- Twilight Sparkle (left) and Spike (right) visit the remains of the Golden Oak Library, which was destroyed in the climactic battle in the episode "Twilight's Kingdom".
- Episode no.: Season 5 Episode 3
- Directed by: Jim Miller
- Written by: Joanna Lewis & Kristine Songco
- Original air date: April 11, 2015
- Running time: 22 minutes

Episode chronology
| ← Previous "The Cutie Map" | Next → "Bloom & Gloom" |
- My Little Pony: Friendship Is Magic season 5

= Castle Sweet Castle =

"Castle Sweet Castle" is the third episode of the fifth season of the animated television series My Little Pony: Friendship Is Magic. The episode was written by Joanna Lewis and Kristine Songco and directed by Jim Miller.
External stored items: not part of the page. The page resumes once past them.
-- ==== Sys2Proof/Machine/MulDiv.lean ====
section
/-! DEFINITION. The multiply and divide instructions (41_muldiv.md). -/
namespace Sys2Proof.Machine

/-- `trunc_32` of the upper part of an exact product: the floor of the product over 2^32 (R302, R303). -/
def highWord (product : Int) : Word := BitVec.ofInt 32 (product / 2 ^ 32)

/-- The quotient of DIV (R305): toward zero; all ones by zero, INT_MIN on overflow. -/
def divSigned (a b : Word) : Word :=
  if b = 0#32 then 0xFFFFFFFF#32
  else if a = 0x80000000#32 ∧ b = 0xFFFFFFFF#32 then 0x80000000#32
  else BitVec.ofInt 32 (a.toInt.tdiv b.toInt)

/-- The quotient of DIVU (R306). -/
def divUnsigned (a b : Word) : Word := if b = 0#32 then 0xFFFFFFFF#32 else BitVec.ofNat 32 (a.toNat / b.toNat)

/-- The remainder of REM (R307): the dividend by zero, 0 on overflow. -/
def remSigned (a b : Word) : Word :=
  if b = 0#32 then a
  else if a = 0x80000000#32 ∧ b = 0xFFFFFFFF#32 then 0#32
  else BitVec.ofInt 32 (a.toInt - b.toInt * a.toInt.tdiv b.toInt)

/-- The remainder of REMU (R308). -/
def remUnsigned (a b : Word) : Word := if b = 0#32 then a else BitVec.ofNat 32 (a.toNat % b.toNat)

/-- MUL (R301). -/
def execMul (rd rs1 rs2 : XReg) (s : State) : Host.Outcome State Fault Refusal :=
  writeReg 4 rd (BitVec.ofInt 32 ((s.cpu.readX rs1).toInt * (s.cpu.readX rs2).toInt)) s

/-- MULH (R302). -/
def execMulh (rd rs1 rs2 : XReg) (s : State) : Host.Outcome State Fault Refusal :=
  writeReg 4 rd (highWord ((s.cpu.readX rs1).toInt * (s.cpu.readX rs2).toInt)) s

/-- MULHSU (R303). -/
def execMulhsu (rd rs1 rs2 : XReg) (s : State) : Host.Outcome State Fault Refusal :=
  writeReg 4 rd (highWord ((s.cpu.readX rs1).toInt * ((s.cpu.readX rs2).toNat : Int))) s

/-- MULHU (R304). -/
def execMulhu (rd rs1 rs2 : XReg) (s : State) : Host.Outcome State Fault Refusal :=
  writeReg 4 rd (highWord (((s.cpu.readX rs1).toNat : Int) * ((s.cpu.readX rs2).toNat : Int))) s

/-- DIV (R305). -/
def execDiv (rd rs1 rs2 : XReg) (s : State) : Host.Outcome State Fault Refusal :=
  writeReg 4 rd (divSigned (s.cpu.readX rs1) (s.cpu.readX rs2)) s

/-- DIVU (R306). -/
def execDivu (rd rs1 rs2 : XReg) (s : State) : Host.Outcome State Fault Refusal :=
  writeReg 4 rd (divUnsigned (s.cpu.readX rs1) (s.cpu.readX rs2)) s

/-- REM (R307). -/
def execRem (rd rs1 rs2 : XReg) (s : State) : Host.Outcome State Fault Refusal :=
  writeReg 4 rd (remSigned (s.cpu.readX rs1) (s.cpu.readX rs2)) s

/-- REMU (R308). -/
def execRemu (rd rs1 rs2 : XReg) (s : State) : Host.Outcome State Fault Refusal :=
  writeReg 4 rd (remUnsigned (s.cpu.readX rs1) (s.cpu.readX rs2)) s

end Sys2Proof.Machine
end

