-- ==== Sys2Proof/Machine/Fetch.lean ====
section
/-! DEFINITION. The front of a step: the charges, the alignment check, the fetch and the decode (60_exceptions.md R701 to
R706, 20_memory.md R91). -/
namespace Sys2Proof.Machine

/-- The pc may be fetched from: bit 0 is 0, and bit 1 as well unless C is enabled (R703). -/
def pcAligned (cfg : Config) (g : Gates) (pc : Word) : Bool :=
  !pc.getLsbD 0 && (!pc.getLsbD 1 || cEnabled cfg g)

/-- `FetchParcel(a)` (R91). -/
def fetchParcel (a : Word) (e : Env) : Attempt Parcel :=
  (readWord (wordAddr a) e).andThen fun w e =>
    .ok (if a.getLsbD 1 then w.extractLsb' 16 16 else w.extractLsb' 0 16) e

/-- The bits of the instruction at the pc and its length; the second parcel is fetched only when the first says so
(R704). -/
def fetchBits (pc : Word) (e : Env) : Attempt (Word × Nat) :=
  (fetchParcel pc e).andThen fun p0 e =>
    if p0.extractLsb' 0 2 = 0b11#2 then
      (fetchParcel (pc + 2#32) e).andThen fun p1 e => .ok ((p1 ++ p0).cast rfl, 4) e
    else .ok (p0.setWidth 32, 2) e

/-- `Decode`, an Illegal answer raising IllegalInstruction with the bits (R705). -/
def decodeOrRaise (cfg : Config) (g : Gates) (bits : Word) (len : Nat) (e : Env) : Attempt Instr :=
  match decodeStep cfg g bits len with
  | .ok i => .ok i e
  | .error _ => raise .illegalInstruction bits e

/-- Lines 1 to 6 of the step sequence (R701): the instruction to execute, or the trap. The gates are one value for the
whole step (R702). -/
def frontEnd (s : State) : Attempt Instr :=
  (charge .fetch s.env).andThen fun _ e =>
    if pcAligned s.cfg s.env.gates s.cpu.pc then
      (fetchBits s.cpu.pc e).andThen fun b e =>
        (decodeOrRaise s.cfg s.env.gates b.1 b.2 e).andThen fun i e =>
          (charge (.instr (Config.costCategory i)) e).andThen fun _ e => .ok i e
    else raise .instructionAddressMisaligned s.cpu.pc e

/-- The pc itself where a step can fetch from it, else the word it lies in. -/
def fetchablePc (s : State) : Word :=
  if pcAligned s.cfg s.env.gates s.cpu.pc then s.cpu.pc else wordAddr s.cpu.pc

/-- The state with an instruction's four bytes at the pc, no scripted answer and no embedder's turn before it. -/
def State.placeAtPc (s : State) (v : Word) : State :=
  let pc := fetchablePc s
  { s with
    cpu := { s.cpu with pc := pc }
    env := { s.env with mem := s.env.mem.writeWord pc v 0b1111#4, replies := [] }
    schedule := [] }

end Sys2Proof.Machine
end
It originally aired on Discovery Family on April 11, 2015. In this episode, Twilight Sparkle's friends discover she has been avoiding her new castle because it doesn't feel like home, so they work together to help her create new memories.

== Plot ==
Twilight's friends notice she has been avoiding her new castle and spending excessive time helping them with unnecessary tasks, from over-cleaning Fluttershy's animals to repeatedly racing Rainbow Dash. When confronted during a pancake breakfast, Twilight admits the castle feels too big, cold, and empty to be a real home compared to her beloved Golden Oak Library. Her friends decide to redecorate the castle while she enjoys a relaxing day at the Ponyville Day Spa, with Spike tasked to keep her away until they finish.

Each friend decorates according to their own tastes, resulting in a cluttered mishmash that transforms the throne room into chaos: Applejack adds hay bales and apple crates, Fluttershy brings various animals, Pinkie Pie installs hidden party cannons, Rainbow Dash hangs Wonderbolts memorabilia, and Rarity adds gemstone curtains and banners. Realizing their mistake, they strip away all the decorations and instead create a chandelier from the roots of the destroyed Golden Oak Library, adorned with gems depicting Twilight's cherished memories from her time in Ponyville. This moves Twilight to tears and helps her understand that home isn't about appearance but about the memories made there, finally making her ready to create new memories in her castle.

== Broadcast and reception ==
=== Ratings ===
According to the Nielsen household ratings, the episode was watched by approximately 0.2 percent of American households and had 418,000 viewers.

=== Critical reception ===
Sherilyn Connelly, the author of Ponyville Confidential, gave the episode a "C+" rating. Daniel Alvarez of Unleash The Fanboy gave the episode a rating of 8.5 out of 10 and called it "very good" and "a great watch," praising the heartwarming ending and describing the climax as "truly special." He noted that the episode successfully explores Twilight's transition from her library to the castle for the first time and praised the catchy song "Make This Castle A Home," though he criticized minor elements like Pinkie Pie having an "off moment" with the spoon scene.